-- ==== Sys2Proof/Machine/Periodic.lean ====
section
/-! DEFINITION. The periodic schedule (`44_periodic_schedule.md`): enable and disable at a frame boundary, the start of
a microframe's pass, and the periodic step. -/

namespace Sys2Proof.Machine

/-- `USBCMD.RS = 1 ∧ USBCMD.PSE = 1` (R440). -/
def periodicEnabled (s : State) : Bool := s.usbcmd.rs && s.usbcmd.pse

/-- FRINDEX[2:0] = 0: a frame boundary (R440, R46). -/
def frameBoundary (s : State) : Bool := s.frindex.extractLsb' 0 3 == 0#3

/-- The enable and disable of R440. -/
def periodicEnable (s : State) : Except Fault State :=
  if frameBoundary s = false then .ok s
  else if s.periodic.auto = .inactive ∧ periodicEnabled s then .ok (s.setAuto .periodic .active)
  else if s.periodic.auto = .active ∧ periodicEnabled s = false then
    match reapAll .periodic s with
    | .error f => .error f
    | .ok s1 => .ok (s1.setAuto .periodic .inactive)
  else .ok s

/-- `PERIODICLISTBASE & 0xFFFFF000` (R441). -/
def periodicBase (s : State) : Word := s.periodicListBase &&& 0xFFFFF000#32

/-- The frame-list slot of the microframe: `base + 4 · FRINDEX[12:3]` (R441, R170). -/
def frameSlot (s : State) : Word := periodicBase s + ((s.frindex.extractLsb' 3 10).setWidth 32 <<< 2)

/-- When a periodic pass runs (R441). -/
def periodicCanStart (s : State) : Bool := s.periodic.auto == .active && periodicBase s != 0

/-- The start of a periodic pass (R441). -/
def periodicBegin (s : State) : State :=
  (((s.setFetch .periodic (read32 s.mem (frameSlot s))).setVisits .periodic 0).setCur .periodic none).setAuto
    .periodic .fetchEntry

/-- `periodic_step()` (R440, R441). -/
def periodicStep (s : State) : Except Stop State :=
  match periodicEnable s with
  | .error f => .error (.fault f)
  | .ok s1 =>
    if periodicCanStart s1 then
      match run .periodic (passBudget .periodic s1.params) (periodicBegin s1) with
      | .error e => .error e
      | .ok s2 => orFault (reapUnused .periodic s2)
    else .ok s1

end Sys2Proof.Machine
end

**Your objective**. Only the lines above that hold "extractLsb" are wanted. Show every one of them.

**Answer**.
def frameBoundary (s : State) : Bool := s.frindex.extractLsb' 0 3 == 0#3
def frameSlot (s : State) : Word := periodicBase s + ((s.frindex.extractLsb' 3 10).setWidth 32 <<< 2)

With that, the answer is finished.